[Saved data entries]
* * * * * * *
-- ==== Sys2Proof/Machine/State.lean ====
section
/-! DEFINITION. The machine's state as plain data: the whole architectural state of 10_state.md R32, and two lists of the
model's own that stand for the port's surroundings (the events it will perform, the responses it has given). -/

namespace Sys2Proof.Machine

/-- The width of a host access: so many bytes, or a burst (20_memory.md R52). -/
inductive AccessWidth where
  | bytes (n : Nat)
  | burst
deriving DecidableEq, Repr

/-- What a host access does. The data of a write is the 32-bit word a legal write carries (20_memory.md R52); an
access of another width is a bus error whatever it carries. -/
inductive AccessOp where
  | read
  | write (value : Word)
deriving DecidableEq, Repr

/-- A host access that has reached the window, at a byte offset from BLOCK_BASE (20_memory.md R51). -/
structure Access where
  /-- Which host makes the access. The block does not see it (20_memory.md R50); only the response goes to it. -/
  host : Nat
  /-- Byte offset in the 256-byte window. -/
  offset : BitVec 8
  width : AccessWidth
  op : AccessOp
deriving DecidableEq, Repr

/-- What happens at the port between two steps: a host access, or a reset (70_reset_and_hazards.md R230). -/
inductive PortEvent where
  | access (a : Access)
  | reset
deriving DecidableEq, Repr

/-- The response a host gets (20_memory.md R55, R56, R60). -/
inductive Reply where
  /-- A legal read returned this value. -/
  | readData (host : Nat) (value : Word)
  /-- A legal write, and the command it executed, has completed. -/
  | writeDone (host : Nat)
  /-- A bus error: an error response without data. -/
  | busError (host : Nat)
deriving DecidableEq, Repr

/-- The state of the block (10_state.md R32) and of its port. -/
structure State where
  /-- Operand registers `A[0..15]` (R22). -/
  a : Vector Word 16
  /-- Result registers `Y[0..7]` (R23). -/
  y : Vector Word 8
  /-- `S`, the generator's state, read at PRNG_STATE (R24). -/
  prng : Word
  /-- `LASTCMD`, the last word written to CMD (R26). -/
  lastcmd : Word
  /-- `STATUS.ERR` (R27). -/
  err : Bool
  /-- `STATUS.CAUSE` (R27). -/
  cause : BitVec 4
  /-- The model's own: the events the port will perform, in the order it accepts them (20_memory.md R64; log 3). -/
  pending : List PortEvent
  /-- The model's own: the responses given so far, newest first (log 4). -/
  replies : List Reply
deriving DecidableEq, Repr

/-- Why a step stops with a fault. -/
inductive Fault where
  /-- A host access that 20_memory.md R55 makes a bus error. Raised by the port, never by a command. The rules ask
  for it to be a fault of the access (R55, 60_exceptions.md R206). Safe: the block's state is unchanged, and
  `answerBusError` (Machine/Port.lean) is the state from which the block serves the next access (log 5). -/
  | busError
deriving DecidableEq, Repr

/-- Why a step is refused. -/
inductive Refusal where
  /-- An instruction without a meaning. Raised by no arm of `exec`: every command has its meaning. Safe. -/
  | notModelled (mnemonic : String)
deriving DecidableEq, Repr

/-- The block right after reset: every register at the value of 10_state.md R32 and 70_reset_and_hazards.md R230, with
no access waiting (R231: "idle and waits for host accesses") and no response given. -/
def State.reset : State where
  a := Vector.replicate 16 0
  y := Vector.replicate 8 0
  prng := Config.seedZeroSubst
  lastcmd := 0
  err := false
  cause := 0
  pending := []
  replies := []

end Sys2Proof.Machine
end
* * * * * * *
Restate each of the entries above verbatim.

#### [WORKED SOLUTION]
-- ==== Sys2Proof/Machine/State.lean ====
section
/-! DEFINITION. The machine's state as plain data: the whole architectural state of 10_state.md R32, and two lists of the
model's own that stand for the port's surroundings (the events it will perform, the responses it has given). -/

namespace Sys2Proof.Machine

/-- The width of a host access: so many bytes, or a burst (20_memory.md R52). -/
inductive AccessWidth where
  | bytes (n : Nat)
  | burst
deriving DecidableEq, Repr

/-- What a host access does. The data of a write is the 32-bit word a legal write carries (20_memory.md R52); an
access of another width is a bus error whatever it carries. -/
inductive AccessOp where
  | read
  | write (value : Word)
deriving DecidableEq, Repr

/-- A host access that has reached the window, at a byte offset from BLOCK_BASE (20_memory.md R51). -/
structure Access where
  /-- Which host makes the access. The block does not see it (20_memory.md R50); only the response goes to it. -/
  host : Nat
  /-- Byte offset in the 256-byte window. -/
  offset : BitVec 8
  width : AccessWidth
  op : AccessOp
deriving DecidableEq, Repr

/-- What happens at the port between two steps: a host access, or a reset (70_reset_and_hazards.md R230). -/
inductive PortEvent where
  | access (a : Access)
  | reset
deriving DecidableEq, Repr

/-- The response a host gets (20_memory.md R55, R56, R60). -/
inductive Reply where
  /-- A legal read returned this value. -/
  | readData (host : Nat) (value : Word)
  /-- A legal write, and the command it executed, has completed. -/
  | writeDone (host : Nat)
  /-- A bus error: an error response without data. -/
  | busError (host : Nat)
deriving DecidableEq, Repr

/-- The state of the block (10_state.md R32) and of its port. -/
structure State where
  /-- Operand registers `A[0..15]` (R22). -/
  a : Vector Word 16
  /-- Result registers `Y[0..7]` (R23). -/
  y : Vector Word 8
  /-- `S`, the generator's state, read at PRNG_STATE (R24). -/
  prng : Word
  /-- `LASTCMD`, the last word written to CMD (R26). -/
  lastcmd : Word
  /-- `STATUS.ERR` (R27). -/
  err : Bool
  /-- `STATUS.CAUSE` (R27). -/
  cause : BitVec 4
  /-- The model's own: the events the port will perform, in the order it accepts them (20_memory.md R64; log 3). -/
  pending : List PortEvent
  /-- The model's own: the responses given so far, newest first (log 4). -/
  replies : List Reply
deriving DecidableEq, Repr

/-- Why a step stops with a fault. -/
inductive Fault where
  /-- A host access that 20_memory.md R55 makes a bus error. Raised by the port, never by a command. The rules ask
  for it to be a fault of the access (R55, 60_exceptions.md R206). Safe: the block's state is unchanged, and
  `answerBusError` (Machine/Port.lean) is the state from which the block serves the next access (log 5). -/
  | busError
deriving DecidableEq, Repr

/-- Why a step is refused. -/
inductive Refusal where
  /-- An instruction without a meaning. Raised by no arm of `exec`: every command has its meaning. Safe. -/
  | notModelled (mnemonic : String)
deriving DecidableEq, Repr

/-- The block right after reset: every register at the value of 10_state.md R32 and 70_reset_and_hazards.md R230, with
no access waiting (R231: "idle and waits for host accesses") and no response given. -/
def State.reset : State where
  a := Vector.replicate 16 0
  y := Vector.replicate 8 0
  prng := Config.seedZeroSubst
  lastcmd := 0
  err := false
  cause := 0
  pending := []
  replies := []

end Sys2Proof.Machine
end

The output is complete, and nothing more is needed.